Data provided: Begin

/-- A trunk cell that passed framing's checks enters the fabric (R200, R214, R219): TID 0, TID 1 and FLOW cells are consumed at F10; any
other is written and waits in its output's link backlog, in shared space (Table 08.7), or for want of it in its reservation. -/
def Chip.fabricIn (c : Chip) (n : Nat) (x : Cell) : Chip :=
  if x.tid < 2 then
    match c.systemPool with
    | none => (c.setPot fun s => { s with systemDrops := sat32 s.systemDrops 1 }).capture 2 10 x
    | some pool => c.enqueue 10 { cell := x, pool, credit := some (n, 4) }
  else if x.ctype = 6 then { c with fab := { c.fab with f10 := c.fab.f10 ++ [(n, x)] } }
  else
    let t := c.tunOf x.tid
    let p := t.outPort
    if c.contracted x.tid then
      match (if c.sharedFree then some Pool.shared else c.contractedPool x.tid) with
      | none => c.contractedFull p x
      | some pool => (c.setBacklog p n (c.backlogOf p n ++ [{ cell := x, pool }])).notePeak
    else
      let q : QCell := { cell := x, pool := .shared, credit := some (n, groupOfPort p) }
      (c.setBacklog p n (c.backlogOf p n ++ [q])).notePeak

/-! ### Cells from firmware (R200, R203, R219, R265) -/

/-- Queue waiting control and TIME cells of a trunk while there is space for them. -/
def Chip.drainCtl (c : Chip) (n : Nat) : List Cell → Chip
  | [] => { c with fab := { c.fab with ctlWait := c.fab.ctlWait.erase n } }
  | x :: r =>
    match c.systemPool with
    | none => { c with fab := { c.fab with ctlWait := c.fab.ctlWait.set n (x :: r) } }
    | some pool => (c.enqueue n { cell := x, pool }).drainCtl n r

/-- The firmware cells of every trunk that wait for space take what has come free (R219). -/
def Chip.drainWaiting (c : Chip) : Chip := c.fab.ctlWait.foldl (fun c e => c.drainCtl e.1 e.2) c

/-- Firmware sends a cell on a trunk: TID 0 and TID 1 cells take the next SEQ of their direction. -/
def Chip.sendFw (c : Chip) (n : Nat) (x : Cell) : Chip :=
  if !c.inData n then c
  else
    let f := c.frmOf n
    let (c, x) :=
      if x.tid = 0 then (c.setFrm n { f with ctlTx := (f.ctlTx + 1) % 65536 }, { x with seq := f.ctlTx })
      else if x.tid = 1 then (c.setFrm n { f with timeTx := (f.timeTx + 1) % 65536 }, { x with seq := f.timeTx })
      else (c, x)
    c.drainCtl n (c.fab.ctlWait.get [] n ++ [x])

/-- A control cell (R204). -/
def ctlCell (tid ctype : Nat) (payload : Bytes) : Cell :=
  { tid, ctype, f := true, l := true, len := 56, payload := sliceB payload 0 56 }

/-! ### Endpoints' cells at their sources -/

/-- Put a cell at the end of an endpoint's source. -/
def Chip.pushSrc (c : Chip) (p : Nat) (x : Cell) : Chip :=
  { c with fab := { c.fab with src := c.fab.src.set p (c.fab.src.get [] p ++ [x]) } }

/-- A message of bytes as cells of a tunnel: the first has F, the last L. -/
def msgCells (tid aux xtag : Nat) (p : Bool) (b : Bytes) : List Cell :=
  let ps := pieces 56 ((b.length + 55) / 56) b
  ps.zipIdx.map fun e =>
    { tid, f := e.2 == 0, l := e.2 + 1 == ps.length, p, len := e.1.length, aux, xtag, payload := sliceB e.1 0 56 }

end Sys2Proof.Machine
end

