/-- A whole command of a queue pair: its INDIRECT parameters are fetched first (R29, R281). -/
def Chip.sqCommand (c : Chip) (vi qp : Nat) (b : Bytes) : Chip :=
  let r := parsePacket (.pcie vi qp) b
  let plen := r.2.plen.toNat
  if r.2.indirect then
    if plen = 0 || plen > 1048576 then c.receive r.1 { r.2 with params := [] }
    else if !c.dmaOk vi then c.fetchFailed r.2 stParam 0x0608
    else c.dmaRead vi r.2.paddr.toNat plen (.params r.1 { r.2 with params := [] })
  else c.receive r.1 { r.2 with params := if plen > 4096 then [] else r.2.params.take plen }

/-- Submission entries have been read (R273). -/
def Chip.sqData (c : Chip) (vi qp n : Nat) (data : Bytes) : Chip :=
  match c.host.qps.find (64 * vi + qp) with
  | none => c
  | some q =>
    let buf := q.partialCmd ++ sliceB data 0 (64 * n)
    let need := cmdEntries buf
    let whole := decide (buf.length ≥ 64 * need)
    let q := { q with fetched := (q.fetched + n) % 2 ^ 16, partialCmd := if whole then [] else buf,
                      sqHead := if whole then (q.sqHead + need) % 2 ^ 16 else q.sqHead }
    let c := c.setQp (64 * vi + qp) q
    (if whole then c.sqCommand vi qp buf else c).sqFetch vi qp

/-! ### Data rings (R278 to R280) -/

/-- Write a descriptor back (Table 11.7): its first 24 bytes, HW cleared; COOKIE is left unchanged. -/
def Chip.descBack (c : Chip) (r : DataRing) (idx : Nat) (d : Bytes) (len flags status xtag aux seq : Nat) : Chip :=
  let irq := bitOf (fld d 12 2) 5
  let c := c.dmaWrite r.vi (r.base + 32 * idx)
    (sliceB d 0 8 ++ le 4 len ++ le 2 (flags + 32 * b2n irq) ++ le 2 status ++ le 2 xtag ++ le 1 aux ++ zeros 1 ++ le 2 seq ++ zeros 2)
  c.raiseRing r.vi r.vector r.coalesceUs irq

/-- A transmit descriptor is written back with a status. -/
def Chip.txBack (c : Chip) (r : DataRing) (idx : Nat) (d : Bytes) (status : Nat) : Chip :=
  c.descBack r idx d (fld d 8 4) (2 * b2n (bitOf (fld d 12 2) 1)) status (fld d 16 2) (fld d 18 1) (fld d 20 2)

/-- Descriptors of a ring that wait for a read in flight. -/
def Chip.descReading (c : Chip) (k : Nat) : Bool :=
  c.host.reads.any fun e => match e.2.1 with | .desc j _ _ => j == k | _ => false
/-- A buffer of a transmit ring is being read. -/
def Chip.txReading (c : Chip) (k : Nat) : Bool :=
  c.host.reads.any fun e => match e.2.1 with | .txData j _ => j == k | _ => false

/-- Fetch the descriptors that PRODUCER has handed over, up to the ring's end. -/
def Chip.descFetch (c : Chip) (k : Nat) : Chip :=
  match c.host.rings.find k with
  | none => c
  | some r =>
    let first := (r.consumed + r.descs.length) % 2 ^ 16
    let avail := sub16 r.producer first
    let slot := first % 2 ^ r.log2
    if r.stopped || avail = 0 || c.descReading k || (c.inst r.vi).state != .active then c
    else
      let n := Nat.min avail (2 ^ r.log2 - slot)
      c.dmaRead r.vi (r.base + 32 * slot) (32 * n) (.desc k slot n)
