/-- Change the bridge. -/
def Chip.setLeg (c : Chip) (f : Legacy → Legacy) : Chip := { c with leg := f c.leg }
/-- An outbound window. -/
def Chip.legWin (c : Chip) (i : Nat) : LegWin := c.leg.wins.get {} i
/-- An outbound window's poisoning and counts. -/
def Chip.legHealth (c : Chip) (i : Nat) : LegHealth := c.leg.health.get {} i
/-- Change them. -/
def Chip.setHealth (c : Chip) (i : Nat) (f : LegHealth → LegHealth) : Chip := c.setLeg fun l => { l with health := l.health.set i (f (c.legHealth i)) }
/-- Add to counter `i` of LEGACY_STATUS. -/
def Chip.legCount (c : Chip) (i d : Nat) : Chip := c.setLeg fun l => { l with cnt := l.cnt.set i (sat32 (l.cnt.get 0 i) d) }
/-- The window is POISONED. -/
def Chip.poisoned (c : Chip) (i : Nat) : Bool := (c.legHealth i).poisoned.isSome
/-- The bridge drives a bus: the role is HUB, the LEGACY island runs and MODE is not off (R377). -/
def Chip.legOn (c : Chip) : Bool := c.inRole .hub && c.dev.islands.contains 10 && c.leg.cfg.mode != 0
/-- Strobe mode. -/
def Chip.strobe (c : Chip) : Bool := c.leg.cfg.mode == 2
/-- The bridge is system controller. -/
def Chip.syscon (c : Chip) : Bool := c.leg.cfg.mode == 1 && bitOf c.leg.cfg.sysflags 0

/-! ### Modifiers and cycles (R380, R383, R389) -/

/-- Single-cycle modifiers of Table 16.2. -/
def amOk (am : Nat) : Bool := [0x09, 0x0D, 0x39, 0x3D, 0x29, 0x2D].contains am
/-- Address bits of a modifier's space. -/
def amSpace (am : Nat) : Nat := if am / 16 = 0 then 32 else if am / 8 = 5 then 16 else 24
/-- The modifier of a single-cycle or block modifier without its block type: 0x08 to 0x0B give 0x09. -/
def amSingle (am : Nat) : Nat := if am / 8 = 5 then am else am / 4 * 4 + 1
/-- Block type of a modifier: 0 single, 1 BLT, 2 MBLT. -/
def amBlock (am : Nat) : Nat := if am / 8 = 5 then 0 else if am % 4 = 3 then 1 else if am % 4 = 0 then 2 else 0
/-- The modifier is one of Table 16.2. -/
def amKnown (am : Nat) : Bool := amOk am || (amOk (amSingle am) && amBlock am != 0)

/-- Single cycles of up to `w` bytes over `n` bytes from `a`: D08 and D16 where the address or the rest is not aligned. -/
def singles (am w : Nat) : Nat → Nat → Nat → List LegCycle
  | 0, _, _ => []
  | fuel + 1, a, n =>
    if n = 0 then []
    else
      let k := if w ≥ 4 && a % 4 = 0 && n ≥ 4 then 4 else if w ≥ 2 && a % 2 = 0 && n ≥ 2 then 2 else 1
      { am, addr := a, n := k } :: singles am w fuel (a + k) (n - k)

/-- The aligned body of a WIDTH 3 window: a BLT for each part of 8 bytes or more within one 256-byte block. -/
def bltBody (am : Nat) : Nat → Nat → Nat → List LegCycle
  | 0, _, _ => []
  | fuel + 1, a, n =>
    if n = 0 then []
    else
      let k := Nat.min n (256 - a % 256)
      (if k ≥ 8 then [{ am := am + 2, addr := a, n := k }] else singles am 4 k a k) ++ bltBody am fuel (a + k) (n - k)

/-- Cycles of a WIDTH 3 window. -/
def split3 (am a n : Nat) : List LegCycle :=
  let head := Nat.min n ((4 - a % 4) % 4)
  let body := (n - head) / 4 * 4
  singles am 4 head a head ++ bltBody am body (a + head) body ++ singles am 4 (n - head - body) (a + head + body) (n - head - body)

/-- Cycles of a WIDTH 4 window: an MBLT for each part of 16 bytes or more, aligned to 8, within one 2,048-byte block. -/
def split4 (am : Nat) : Nat → Nat → Nat → List LegCycle
  | 0, _, _ => []
  | fuel + 1, a, n =>
    if n = 0 then []
    else
      let k := Nat.min n (2048 - a % 2048)
      let head := Nat.min k ((8 - a % 8) % 8)
      let m := (k - head) / 8 * 8
      (if m ≥ 16 then split3 am a head ++ [{ am := am - 1, addr := a + head, n := m }] ++ split3 am (a + head + m) (k - head - m) else split3 am a k)
        ++ split4 am fuel (a + k) (n - k)

/-- The cycles of `n` bytes from bus address `a` (R389); A16 has no block modifiers, and strobe mode has widths of 8 and 16 bits only. -/
def splitCycles (strobe : Bool) (w : LegWin) (a n : Nat) : List LegCycle :=
  if strobe then singles 0 (if w.width = 0 then 1 else 2) n a n
  else if w.width = 0 then singles w.am 1 n a n
  else if w.width = 1 then singles w.am 2 n a n
  else if w.width = 2 || amSpace w.am = 16 then singles w.am 4 n a n
  else if w.width = 3 then split3 w.am a n
  else split4 w.am n a n

/-! ### Transceivers (R377, R378) -/

/-- Set transceiver `k` to a direction, or deassert it: its direction changes only while its enable is deasserted. -/
def Chip.setVx (c : Chip) (k : Nat) (want : Option Bool) : Chip :=
  let v := c.leg.vx
  let on := nth false v.oe k
  match want with
  | none => if on then (c.setLeg fun l => { l with vx := { v with oe := updAt (fun _ => false) v.oe k } }).drive (.vxOe k) 0 else c
  | some d =>
    if on && nth false v.dir k == d then c
    else
      let c := if on then (c.setLeg fun l => { l with vx := { v with oe := updAt (fun _ => false) v.oe k } }).drive (.vxOe k) 0 else c
      let v := c.leg.vx
      let c := if nth false v.dir k == d then c else (c.setLeg fun l => { l with vx := { v with dir := updAt (fun _ => d) v.dir k } }).drive (.vxDir k) (b2n d)
      let v := c.leg.vx
      (c.setLeg fun l => { l with vx := { v with oe := updAt (fun _ => true) v.oe k } }).drive (.vxOe k) 1

/-- Address and control toward the bus as its owner, else listening; data in the given direction. -/
def Chip.vxFor (c : Chip) (master : Bool) (data : Option Bool) : Chip := ((c.setVx 1 data).setVx 0 (some master)).setVx 2 (some master)

/-! ### The bus (R379, R398) -/

/-- Ask for the bus. -/
def Chip.busRequest (c : Chip) : Chip :=
  if c.leg.requesting || c.leg.backedOff then c
  else (c.setLeg fun l => { l with requesting := true }).drive (.vmeBrq c.leg.cfg.brLevel) 1

/-- Let the bus go. -/
def Chip.busRelease (c : Chip) : Chip :=
  if !c.leg.owned then c
  else (c.setLeg fun l => { l with owned := false }).drive .vmeBbsy 0 |>.vxFor false none

/-- The highest level that another master requests and the arbiter serves: level 3 alone under SGL. -/
def Legacy.wanted (l : Legacy) : Option Nat :=
  if bitOf l.cfg.sysflags 1 then [3, 2, 1, 0].find? fun k => bitOf l.brqOthers k else if bitOf l.brqOthers 3 then some 3 else none

/-- As system controller the bridge grants a free bus to the highest level asked for, its own request winning at its level, and under PRI asserts
VME_BCLR_L for a level above the one granted. -/
def Chip.arbitrate (c : Chip) : Chip :=
  let l := c.leg
  match (if c.syscon then l.wanted else none) with
  | none => c
  | some k =>
    if !l.bbsy && !l.owned then
      if l.requesting && l.cfg.brLevel ≥ k then c
      else (c.setLeg fun l => { l with grantedTo := some k }).drive (.vmeBgo k) 1
    else if bitOf l.cfg.sysflags 1 && decide (k > l.grantedTo.getD l.cfg.brLevel) then c.drive .vmeBclr 1
    else c

/-! ### Prefetch lines (R394 to R396) -/

/-- Discard the lines that satisfy `p`: each that still holds bytes is counted and remembered. -/
def Chip.dropLines (c : Chip) (p : LegLine → Bool) : Chip :=
  let gone := c.leg.lines.filter fun x => p x && !x.bytes.isEmpty
  let c := c.setLeg fun l => { l with lines := l.lines.filter fun x => !p x, ring := ((gone.map (·.addr)).reverse ++ l.ring).take 16 }
  c.legCount 4 gone.length

/-- Keep prefetched bytes in a line, the newest last; beyond 16 lines the least recently used is replaced. -/
def Chip.keepLine (c : Chip) (x : LegLine) : Chip :=
  if x.bytes.isEmpty then c
  else
    let c := match c.leg.lines with
      | old :: _ => if c.leg.lines.length ≥ 16 then c.dropLines (· == old) else c
      | [] => c
    c.setLeg fun l => { l with lines := l.lines ++ [x] }

/-- Bus address of a request's first byte. -/
def LegReq.addr (r : LegReq) : Nat := r.win.base + r.off

/-- The line that holds a whole read. -/
def Chip.lineFor (c : Chip) (r : LegReq) : Option LegLine :=
  if r.op != 1 || r.parts != [(0, r.len)] then none
  else c.leg.lines.find? fun x => x.win == r.idx && x.space == amSpace r.win.am &&
    (List.range r.len).all fun i => x.bytes.any fun b => b.1 == r.addr + i

/-- The bytes a line gives a read, and the line without them. -/
def LegLine.serve (x : LegLine) (a n : Nat) : Bytes × LegLine :=
  ((List.range n).map fun i => match x.bytes.find? fun b => b.1 == a + i with | some b => b.2 | none => 0,
   { x with bytes := x.bytes.filter fun b => !(decide (a ≤ b.1) && decide (b.1 < a + n)) })

/-! ### Answers (R387, R393, R400, R404) -/

/-- The header of a response (Table 16.4). -/
def legHeader (st reason len done fail owner : Nat) : Bytes := be 2 st ++ be 2 reason ++ be 2 len ++ be 2 done ++ be 4 fail ++ be 2 owner ++ zeros 2

/-- A response leaves on the request tunnel's partner, or is dropped and counted (R405). -/
def Chip.legSend (c : Chip) (tid xtag : Nat) (b : Bytes) : Chip :=
  let p := (c.tunOf tid).partner
  let t := c.tunOf p
  if (t.state == .open || t.state == .closing) && t.index == 0 && t.inPort == 9 then
    (msgCells p 0 xtag false b).foldl (fun c x => c.pushSrc 9 x) c
  else c.legCount 7 1

/-- A request is done: its client is answered, unless it was posted or its reply is discarded; its tag is free. -/
def Chip.legFinish (c : Chip) (r : LegReq) (st reason : Nat) (fail owner : Nat := 0) : Chip :=
  let c := c.setLeg fun l => { l with q := l.q.filter fun x => x.tag != r.tag, running := if r.started then false else l.running }
  if r.posted then c
  else if r.drop then c.legCount 7 (if r.client < 0x1000 then 1 else 0)
  else if r.client ≥ 0x1000 then
    c.emit (if st = stBusy then .apertureCpl (r.client - 0x1000) r.xtag 4 [] else .apertureCpl (r.client - 0x1000) r.xtag 0 r.buf)
  else
    let data := if r.op = 1 || (r.op = 3 && (st = stOk || st = stAborted || st = stTimeout || reason = 0x0B04)) then r.buf else []
    c.legSend r.client r.xtag (legHeader st reason data.length r.done fail owner ++ data)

Data provided: End

An exact copy of the lines above, from the one containing "of LEGACY_STATUS. -/" down to the one containing "one of Table 16.2. -/" and including both, is the whole answer; retype it and nothing else.

/-- Add to counter `i` of LEGACY_STATUS. -/
def Chip.legCount (c : Chip) (i d : Nat) : Chip := c.setLeg fun l => { l with cnt := l.cnt.set i (sat32 (l.cnt.get 0 i) d) }
/-- The window is POISONED. -/
def Chip.poisoned (c : Chip) (i : Nat) : Bool := (c.legHealth i).poisoned.isSome
/-- The bridge drives a bus: the role is HUB, the LEGACY island runs and MODE is not off (R377). -/
def Chip.legOn (c : Chip) : Bool := c.inRole .hub && c.dev.islands.contains 10 && c.leg.cfg.mode != 0
/-- Strobe mode. -/
def Chip.strobe (c : Chip) : Bool := c.leg.cfg.mode == 2
/-- The bridge is system controller. -/
def Chip.syscon (c : Chip) : Bool := c.leg.cfg.mode == 1 && bitOf c.leg.cfg.sysflags 0

/-! ### Modifiers and cycles (R380, R383, R389) -/

/-- Single-cycle modifiers of Table 16.2. -/
def amOk (am : Nat) : Bool := [0x09, 0x0D, 0x39, 0x3D, 0x29, 0x2D].contains am
/-- Address bits of a modifier's space. -/
def amSpace (am : Nat) : Nat := if am / 16 = 0 then 32 else if am / 8 = 5 then 16 else 24
/-- The modifier of a single-cycle or block modifier without its block type: 0x08 to 0x0B give 0x09. -/
def amSingle (am : Nat) : Nat := if am / 8 = 5 then am else am / 4 * 4 + 1
/-- Block type of a modifier: 0 single, 1 BLT, 2 MBLT. -/
def amBlock (am : Nat) : Nat := if am / 8 = 5 then 0 else if am % 4 = 3 then 1 else if am % 4 = 0 then 2 else 0
/-- The modifier is one of Table 16.2. -/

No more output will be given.